[Collected data]
++++
theorem keeps_expireReportTimer (s : State) (p : Arm) : Keeps s (s.expireReportTimer p) := by
  unfold State.expireReportTimer
  split
  · exact keeps_enterLost s p
  · exact .refl s

theorem keeps_expireFilter (s : State) (n : Fin 8) : Keeps s (s.expireFilter n) := by
  unfold State.expireFilter
  split
  · exact keeps_setFiltered s n _
  · exact .refl s

theorem SlotBody.claim_tick (b : SlotBody) : b.tick.claim = b.claim := by cases b <;> rfl

theorem Accumulator.step_le {a : Accumulator} (h : a.value ≤ Config.accumulatorMax) (holds : Bool) :
    (a.step holds).value ≤ Config.accumulatorMax := by
  unfold Accumulator.step
  split
  · exact Nat.min_le_right _ _
  · exact h

/-- The timers beside the slots' and the accumulators take new values. -/
theorem keeps_timers {s : State} {gs : PerArm Guard} {ls : Vector Line 8} {e : EventUnit}
    (hline : ∀ n : Fin 8, ls[n].debounce = (s.line n).debounce)
    (hwait : ∀ p, (s.events.waitMs.get p).value ≤ Config.accumulatorMax →
      (e.waitMs.get p).value ≤ Config.accumulatorMax)
    (hhalt : ∀ p, (s.events.haltMs.get p).value ≤ Config.accumulatorMax →
      (e.haltMs.get p).value ≤ Config.accumulatorMax) :
    Keeps s { s with guards := gs, lines := ls, events := e } :=
  ((keeps_guards s gs).trans (keeps_lines hline)).trans (keeps_events hwait hhalt)

theorem keeps_tick (s : State) : Keeps s s.tick := by
  unfold State.tick
  refine (keeps_mapBodies fun _ => SlotBody.claim_tick).trans
    (keeps_timers (fun n => ?_) (fun p hp => ?_) fun p hp => ?_)
  · rw [Fin.getElem_fin, Vector.getElem_ofFn, State.mapBodies_line]
  · cases p <;> exact Accumulator.step_le hp _
  · cases p <;> exact Accumulator.step_le hp _

theorem keeps_millisecond (s : State) : Keeps s s.millisecond :=
  millisecond_induction s (keeps_tick s) (fun t k h => h.trans (keeps_lapseSlot t k))
    (fun t k h => h.trans (keeps_expireWait t k)) (fun t p h => h.trans (keeps_expireReportTimer t p))
    fun t n h => h.trans (keeps_expireFilter t n)

end Sys2Proof.Machine
end

section
/-! PROOFS. The replies: what the data that an owner answers with are read from, and that an arm request's owner keeps
the bounded things in their ranges and answers with data that fit. -/

namespace Sys2Proof.Machine

/-- What the replies' data are read from is in its range. -/
structure State.Readable (s : State) : Prop where
  settings : s.SettingsInRange
  timers : s.TimersBounded
  counters : s.CountersBounded
  boxes : s.BoxesInBin
  parts : s.PartsInBin
  waitList : s.WaitListExact

/-! ### Data that fit -/

theorem length_allSlots : allSlots.length = 24 := List.length_finRange

theorem countOf_le (s : State) (p : Arm) : s.countOf p ≤ 24 :=
  (List.length_filter_le _ _).trans_eq length_allSlots

/-- T_entry and T_wait are at most 2550 ms, and so is what is left of a slot's timer (R43, R191). -/
theorem State.Readable.remaining_le {s : State} (h : s.Readable) (k : Fin 24) : (s.body k).remaining ≤ 2550 := by
  obtain ⟨-, -, ⟨-, hentry, -, hwait, -⟩, -⟩ := h.settings
  obtain ⟨hlapses, hwaits, -⟩ := h.timers
  unfold State.entryMs at hlapses
  unfold State.waitMs at hwaits
  cases hb : s.body k with
  | waiting c left bl => exact (hwaits k c left bl hb).trans (by omega)
  | granted c left => exact (hlapses k c left hb).trans (by omega)
  | _ => exact Nat.zero_le _

theorem tensOfMs_le {ms : Nat} (h : ms ≤ 2550) : tensOfMs ms ≤ 255 := by
  unfold tensOfMs
  omega

theorem length_indexRange (lo hi : Int) (edge : Nat) :
    (indexRange lo hi edge).length = hi.toNat / edge + 1 - lo.toNat / edge := List.length_range'

/-- A box inside the bin touches at most each of the 4096 cells. -/
theorem length_touchedCells_le (g : Geometry) {b : Box} (hb : b.containedIn binVolume = true) :
    (touchedCells g b).length ≤ 4096 := by
  obtain ⟨hx, hy, hz⟩ := (b.containedIn_iff binVolume).1 hb
  simp only [binVolume_eq] at hx hy hz
  have hlen : (touchedCells g b).length = (indexRange b.zlo b.zhi g.edgeZ).length *
      ((indexRange b.ylo b.yhi g.edgeXY).length * (indexRange b.xlo b.xhi g.edgeXY).length) := by
    simp [touchedCells, List.length_flatMap]
  have hxlen : (indexRange b.xlo b.xhi g.edgeXY).length ≤ g.nxy := by
    rw [length_indexRange]
    cases g <;> simp only [Geometry.nxy, Geometry.edgeXY] <;> omega
  have hylen : (indexRange b.ylo b.yhi g.edgeXY).length ≤ g.nxy := by
    rw [length_indexRange]
    cases g <;> simp only [Geometry.nxy, Geometry.edgeXY] <;> omega
  have hzlen : (indexRange b.zlo b.zhi g.edgeZ).length ≤ g.nz := by
    rw [length_indexRange]
    cases g <;> simp only [Geometry.nz, Geometry.edgeZ] <;> omega
  calc (touchedCells g b).length ≤ g.nz * (g.nxy * g.nxy) :=
        hlen.trans_le (Nat.mul_le_mul hzlen (Nat.mul_le_mul hylen hxlen))
    _ = 4096 := by cases g <;> rfl

/-- A list of slots that names none twice names at most the 24 (R57). -/
theorem waitPosition_le {s : State} (h : s.waitList.Nodup) (k : Fin 24) : s.waitPosition k ≤ 24 := by
  unfold State.waitPosition
  split
  · have hlen : s.waitList.length ≤ 24 := by simpa using h.length_le_card
    exact List.idxOf_le_length.trans hlen
  · exact Nat.zero_le _

/-- A box inside the bin fits the fields of a layout (R2, R185). -/
theorem Box.inFields_of_inBin {b : Box} (h : b.inBin) : b.inFields := by
  obtain ⟨hwf, hin⟩ := h
  rw [Box.wellFormed_iff] at hwf
  rw [Box.containedIn_iff] at hin
  simp only [binVolume_eq] at hin
  unfold Box.inFields within
  omega

theorem LastReport.inFields {l : LastReport} (h : l.inBin) :
    l.swept.inFields ∧ ∀ b, l.binPart = some b → b.inFields := by
  obtain ⟨hcut, hwf, hswept⟩ := h
  refine ⟨?_, fun b hb => Box.inFields_of_inBin (Box.binCut_inBin hwf (hcut ▸ hb))⟩
  unfold within at hswept
  unfold Box.inFields within
  omega

/-! ### The swept box -/

/-- A swept box about any point has its bounds in order and in the working range (R21, R22). -/
theorem sweptBox_inBin {cal : Calibration} (h : cal.inRange) (pt : Point) (d : Nat) (v : Verdict) :
    LastReport.inBin { swept := sweptBox cal pt d, binPart := (sweptBox cal pt d).binCut, verdict := v } := by
  obtain ⟨-, -, -, -, -, ⟨hrxy, -⟩, hrz, -⟩ := h
  refine ⟨rfl, (Box.wellFormed_iff _).2 ⟨saturate_mono ?_, saturate_mono ?_, saturate_mono ?_⟩,
    within_saturate _, within_saturate _, within_saturate _, within_saturate _, within_saturate _,
    within_saturate _⟩ <;> omega

/-! ### Answers -/

/-- An owner's answer to an arm request keeps the ranges, and its data fit. -/
structure Answer.FitsFrom (s : State) (a : Answer) : Prop where
  state : Keeps s a.state
  data : s.Readable → a.data.Fits := by exact fun _ => trivial

/-- An owner's answer to a cell controller command keeps the ranges, and its data fit. -/
structure CellAnswer.FitsFrom (s : State) (a : CellAnswer) : Prop where
  state : Keeps s a.state
  data : s.Readable → a.data.Fits := by exact fun _ => trivial

/-- A step keeps the ranges; the replies held fit, where what they are read from was in its range. -/
structure StepKeeps (s t : State) : Prop extends KeepsRanges s t where
  replies : s.Readable → s.RepliesFit → t.RepliesFit

theorem Keeps.step {s t : State} (h : Keeps s t) : StepKeeps s t :=
  { h.toKeepsRanges with replies := fun _ => h.replies }

theorem takeArmFrame_keeps {s t : State} {p : Arm} {kind : Byte} {owner : State → Answer}
    (ha : (owner s).FitsFrom s) (h : takeArmFrame p kind owner s = .next t) : StepKeeps s t := by
  cases hr : s.inReset with
  | true =>
    rw [takeArmFrame_held hr] at h
    cases h
    exact (Keeps.refl s).step
  | false =>
    rw [takeArmFrame_next hr] at h
    cases h
    have hreply : KeepsRanges (owner s).state ((owner s).state.replyArm p kind (owner s).result (owner s).data) :=
      keepsRanges_setLink (fun hq => (List.tail_sublist _).length_le.trans hq) id
    exact { ha.state.toKeepsRanges.trans hreply with
      replies := fun hs hf => repliesFit_setLink (ha.state.replies hf) (ha.data hs) }

theorem takeCellFrame_keeps {s t : State} {kind : Byte} {owner : State → CellAnswer}
    (ha : (owner s).FitsFrom s) (h : takeCellFrame kind owner s = .next t) : StepKeeps s t := by
  cases hr : s.inReset with
  | true =>
    rw [takeCellFrame_held hr] at h
    cases h
    exact (Keeps.refl s).step
  | false =>
    rw [takeCellFrame_next hr] at h
    cases h
    have hreply : KeepsRanges (owner s).state
        ((owner s).state.replyCell kind (owner s).result (owner s).clamped (owner s).data) := {}
    exact { ha.state.toKeepsRanges.trans hreply with
      replies := fun hs hf => by
        obtain ⟨harm, -⟩ := ha.state.replies hf
        exact ⟨harm, ha.data hs⟩ }

theorem takeEvent_keeps {s t : State} {effect : State → State} (he : Keeps s (effect s))
    (h : takeEvent effect s = .next t) : StepKeeps s t := by
  unfold takeEvent at h
  cases h
  split
  · exact (Keeps.refl s).step
  · exact he.step

theorem refuse_fits (s : State) (r : Result) : (refuse s r).FitsFrom s := { state := .refl s }

theorem gateRequest_fits {s : State} {p : Arm} {owner : State → Answer} (h : (owner s).FitsFrom s) :
    (gateRequest p owner s).FitsFrom s := by
  unfold gateRequest
  split
  · exact refuse_fits s _
  · split
    · exact refuse_fits s _
    · exact h

/-! ### The owners of arm requests -/

theorem attachOwner_fits (p : Arm) (s : State) : (attachOwner p s).FitsFrom s := by
  unfold attachOwner
  split
  · exact refuse_fits s _
  · split
    · exact refuse_fits s _
    · exact { state := keeps_setGuard s p _ }

theorem detachOwner_fits (p : Arm) (s : State) : (detachOwner p s).FitsFrom s := by
  unfold detachOwner
  split
  · exact refuse_fits s _
  · split
    · exact refuse_fits s _
    · exact { state := (keeps_setGuard s p _).trans (keeps_clearFresh _ p) }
++++
WHAT IS BEING ASKED => Output each line exactly, from the first line of the data down to the line that contains "(h : a.value", both included.

TASK OUTPUT =>
theorem keeps_expireReportTimer (s : State) (p : Arm) : Keeps s (s.expireReportTimer p) := by
  unfold State.expireReportTimer
  split
  · exact keeps_enterLost s p
  · exact .refl s

theorem keeps_expireFilter (s : State) (n : Fin 8) : Keeps s (s.expireFilter n) := by
  unfold State.expireFilter
  split
  · exact keeps_setFiltered s n _
  · exact .refl s

theorem SlotBody.claim_tick (b : SlotBody) : b.tick.claim = b.claim := by cases b <;> rfl

theorem Accumulator.step_le {a : Accumulator} (h : a.value ≤ Config.accumulatorMax) (holds : Bool) :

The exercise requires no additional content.